Root Cause Failure Analysis (Plant Engineering Maintenance Series)
By: Keith Mobley, R. Keith Mobley
Hardcover
Published by: Butterworth-Heinemann
Publication Date: April 1999
ISBN: 0750671580
Our Review
Yet another book on Root Cause Analysis - the book market on this subject appears to be quite cluttered. Actually, the title for this book is somewhat misleading, because of the 308 pages in this book, only 44 pages discuss the Root Cause Failure Analysis methodology. Most of the remainder is made up of Equipment Design Evaluation Guides, and Equipment Troubleshooting Guides, which cover, in a generic fashion, equipment types including Compressors, Blowers, Pumps, Steam Traps, Inverters, Control Valves and others. The intention of the Design Guides is to provide the basic knowledge needed to understand the critical design issues which directly affect reliability. This includes some brief discussion of installation and operating practices. The main feature of the Troubleshooting Guides is a list of probable "failure modes", based on failure symptoms.
As you can probably tell from the emphasis on equipment-related issues, the focus of this book is on identifying equipment-related causes of failure. As such, it takes a very "engineering" outlook of Root Cause Analysis. While there is some, brief, discussion of non-equipment related failure causes (such as inappropriate operation etc.), this discussion is really not satisfactory enough for a book that aims to be a reference book on Root Cause Analysis. Given that recent NOSA statistics have indicated that over 70% of industrial safety incidents, for example, are caused by Unsafe Actions, not Unsafe Conditions - and that aviation safety statistics indicate that less than 15% of air crashes are caused by equipment failure, any Root Cause Analysis approach that focuses almost exclusively on equipment-related causes of failure will not satisfactorily address many, significant failures.

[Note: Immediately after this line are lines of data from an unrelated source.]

/-- R167: the end mark passes through, and with the loop disarmed it has no effect and the retained block is the queue front's.
R148: a mark that is neither the start mark nor the end mark has no effect. R165: the start mark records the anchor. R166: the end mark with a count above 0 jumps to the anchor, or seeks the start mark where there is none (R171).
That the seeking reader then has no block and ORD's read of the first-block offset is queued for it is the model's choice (log 13). -/
def Obligations.EndMarkPassesThrough : Prop :=
  (∀ (e : QueueEntry) (s : State), e.kind = .mark → s.play.sound → e.id = s.play.loop.endId →
    (s.play.loop.armed = true → s.play.loop.count = 0 →
      dispatchEvent e s =
        { s with play := { s.play with loop := { s.play.loop with armed := false }, anchor := none } })
    ∧ (s.play.loop.armed = false → dispatchEvent e s = s)
    ∧ (s.play.loop.armed = false → s.play.state ≠ .stopped → s.play.state ≠ .ended →
        (∀ f fs, s.scr.queue = f :: fs → retained s = some f.block)
        ∧ (s.scr.queue = [] → retained s = s.scr.block)))
  ∧ (∀ (e : QueueEntry) (s : State), e.kind = .mark → e.id = s.play.loop.startId →
    let here : Anchor := ⟨e.id, e.block, e.index, e.due, s.playback.damper, s.playback.soft, s.playback.sostenuto⟩
    (s.play.loop.armed = true →
      dispatchEvent e s = { s with play.anchor := some here }
      ∧ (s.play.state ≠ .stopped → s.play.state ≠ .ended → retained (dispatchEvent e s) = some e.block))
    ∧ (s.play.loop.armed = false → dispatchEvent e s = s))
  ∧ (∀ (e : QueueEntry) (s : State), e.kind = .mark → e.id ≠ s.play.loop.startId → e.id ≠ s.play.loop.endId →
    dispatchEvent e s = s)
  ∧ ∀ (e : QueueEntry) (s : State), e.kind = .mark → s.play.sound → e.id = s.play.loop.endId →
    s.play.loop.armed = true → 0 < s.play.loop.count →
    let less := if s.play.loop.count = 255 then 255 else s.play.loop.count - 1
    let t := dispatchEvent e s
    t.store = s.store ∧ t.jwr = s.jwr
    ∧ (∀ a, s.play.anchor = some a →
        ∃ w, t = readerGo w ∧ noPlaybackVoice w ∧ sendsToFading (· == .playback) s w ∧ w.ord.statusCall = true
          ∧ (s.play.state ≠ .playing → noticed .playState w = true)
          ∧ calm w = { calm s with
              playback :=
                { damper := a.damper, zone := damperZone s.settings a.damper, h := damperFactor s.settings a.damper,
                  sostenuto := a.sostenuto, engaged := decide (s.settings.sOn ≤ a.sostenuto), held := KeySet.none,
                  soft := a.soft }
              scr := { s.scr with queue := [], serial := s.scr.serial + 1, state := .reading, block := some a.block,
                                  header := none, index := a.index + 1, lastDue := a.position }
              play := { s.play with state := .playing, position := a.position, remainder := 0, prompts := [],
                                    held := KeySet.none, loop := { s.play.loop with count := less } } })
    ∧ (s.play.anchor = none →
        noPlaybackVoice t ∧ sendsToFading (· == .playback) s t ∧ t.ord.statusCall = true ∧ noticed .playState t = true
        ∧ .firstBlock (s.scr.serial + 1) ∈ t.ord.list
        ∧ calm t = { calm s with
            scr := { s.scr with queue := [], serial := s.scr.serial + 1, state := .reading, block := none,
                                header := none, index := 0, lastDue := 0 }
            play := { s.play with state := .seeking, seek := some ⟨s.play.loop.startId, none⟩, prompts := [],
                                  held := KeySet.none, loop := { s.play.loop with count := less } } })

Also consistent with this "engineering" approach to Root Cause analysis is a strong focus on the analysis being conducted by a sole analyst who collects information by interview process and other means, and who then writes a report which "solves" the problem. Implementation issues are not discussed - and the reality is that this approach is a highly ineffective way of creating a "learning" organization so that failures do not recur.
In summary, if you were planning to buy this as your sole guidebook on how to perform root cause analysis, this book has some major weaknesses. It's strongest point, however, are the Equipment Design and Troubleshooting Guides, which may act as a useful reference guide for less experienced engineers.